What to work on = In the entries below, find the line with "ite_keeps | apply State.upd_keeps)" and the line with "State.wr_keeps | apply State.upd_keeps)". Return those two lines and all lines between them, exactly.
--- Information provided ---
-- ==== Sys2Proof/Laws/Keeps5.lean ====
section
/-!
SUPPORT. Laws/Keeps5.lean: one lemma per operation: it keeps the canonical form of memory and the queue. Here: the time base, accesses, fast actuation, the chain, commands in flight and what follows a command.
-/
namespace Sys2Proof.Machine

variable {pq : List Instr}

/-! ## Machine/Supply.lean -/

theorem State.feedReversed_keeps {s : State} {f : Nat} {on : Bool} (hs : State.Keeps pq s) :
    State.Keeps pq (State.feedReversed s f on) := by
  unfold State.feedReversed
  repeat' first | with_reducible assumption | (with_reducible apply State.upd_keeps)

theorem feedReverse_keeps {t : Nat} {f : Nat} {on : Bool} {s : State} (hs : State.Keeps pq s) :
    State.Keeps pq (feedReverse t f on s) := by
  unfold feedReverse
  repeat' first | with_reducible assumption | (with_reducible first | apply State.at__keeps | apply feedUndervoltage_keeps | apply State.feedReversed_keeps | apply ite_keeps)

theorem highestFeedLow_keeps {t : Nat} {low : Bool} {s : State} (hs : State.Keeps pq s) :
    State.Keeps pq (highestFeedLow t low s) := by
  unfold highestFeedLow
  repeat' first | with_reducible assumption | (with_reducible first | apply State.at__keeps | apply ite_keeps | apply State.upd_keeps)

theorem holdUpExpiry_keeps {t : Nat} {s : State} (hs : State.Keeps pq s) :
    State.Keeps pq (holdUpExpiry t s) := by
  unfold holdUpExpiry
  repeat' first | with_reducible assumption | (with_reducible first | apply State.at__keeps | apply State.sleepAbort_keeps | apply State.startReset_keeps | apply ite_keeps) | split | (dsimp only; split) | (with_reducible apply State.upd_keeps)

theorem thermalSample_keeps {t : Nat} {celsius : Int} {s : State} (hs : State.Keeps pq s) :
    State.Keeps pq (thermalSample t celsius s) := by
  unfold thermalSample
  repeat' first | with_reducible assumption | (with_reducible first | apply State.at__keeps | apply State.take_keeps | apply State.wr_keeps | apply State.upd_keeps)

theorem lineInputChange_keeps {t : Nat} {wakeIn : Bool} {ign : Bool} {s : State} (hs : State.Keeps pq s) :
    State.Keeps pq (lineInputChange t wakeIn ign s) := by
  unfold lineInputChange
  repeat' first | with_reducible assumption | (with_reducible first | apply State.at__keeps | apply State.setLines_keeps)

/-! ## Machine/Alignment.lean -/

theorem State.setCmp_keeps {s : State} {n : Nat} {c : Cmp} (hs : State.Keeps pq s) :
    State.Keeps pq (State.setCmp s n c) := by
  unfold State.setCmp
  repeat' first | with_reducible assumption | (with_reducible apply State.upd_keeps)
---
Finished task =
  repeat' first | with_reducible assumption | (with_reducible first | apply State.at__keeps | apply ite_keeps | apply State.upd_keeps)

theorem holdUpExpiry_keeps {t : Nat} {s : State} (hs : State.Keeps pq s) :
    State.Keeps pq (holdUpExpiry t s) := by
  unfold holdUpExpiry
  repeat' first | with_reducible assumption | (with_reducible first | apply State.at__keeps | apply State.sleepAbort_keeps | apply State.startReset_keeps | apply ite_keeps) | split | (dsimp only; split) | (with_reducible apply State.upd_keeps)

theorem thermalSample_keeps {t : Nat} {celsius : Int} {s : State} (hs : State.Keeps pq s) :
    State.Keeps pq (thermalSample t celsius s) := by
  unfold thermalSample
  repeat' first | with_reducible assumption | (with_reducible first | apply State.at__keeps | apply State.take_keeps | apply State.wr_keeps | apply State.upd_keeps)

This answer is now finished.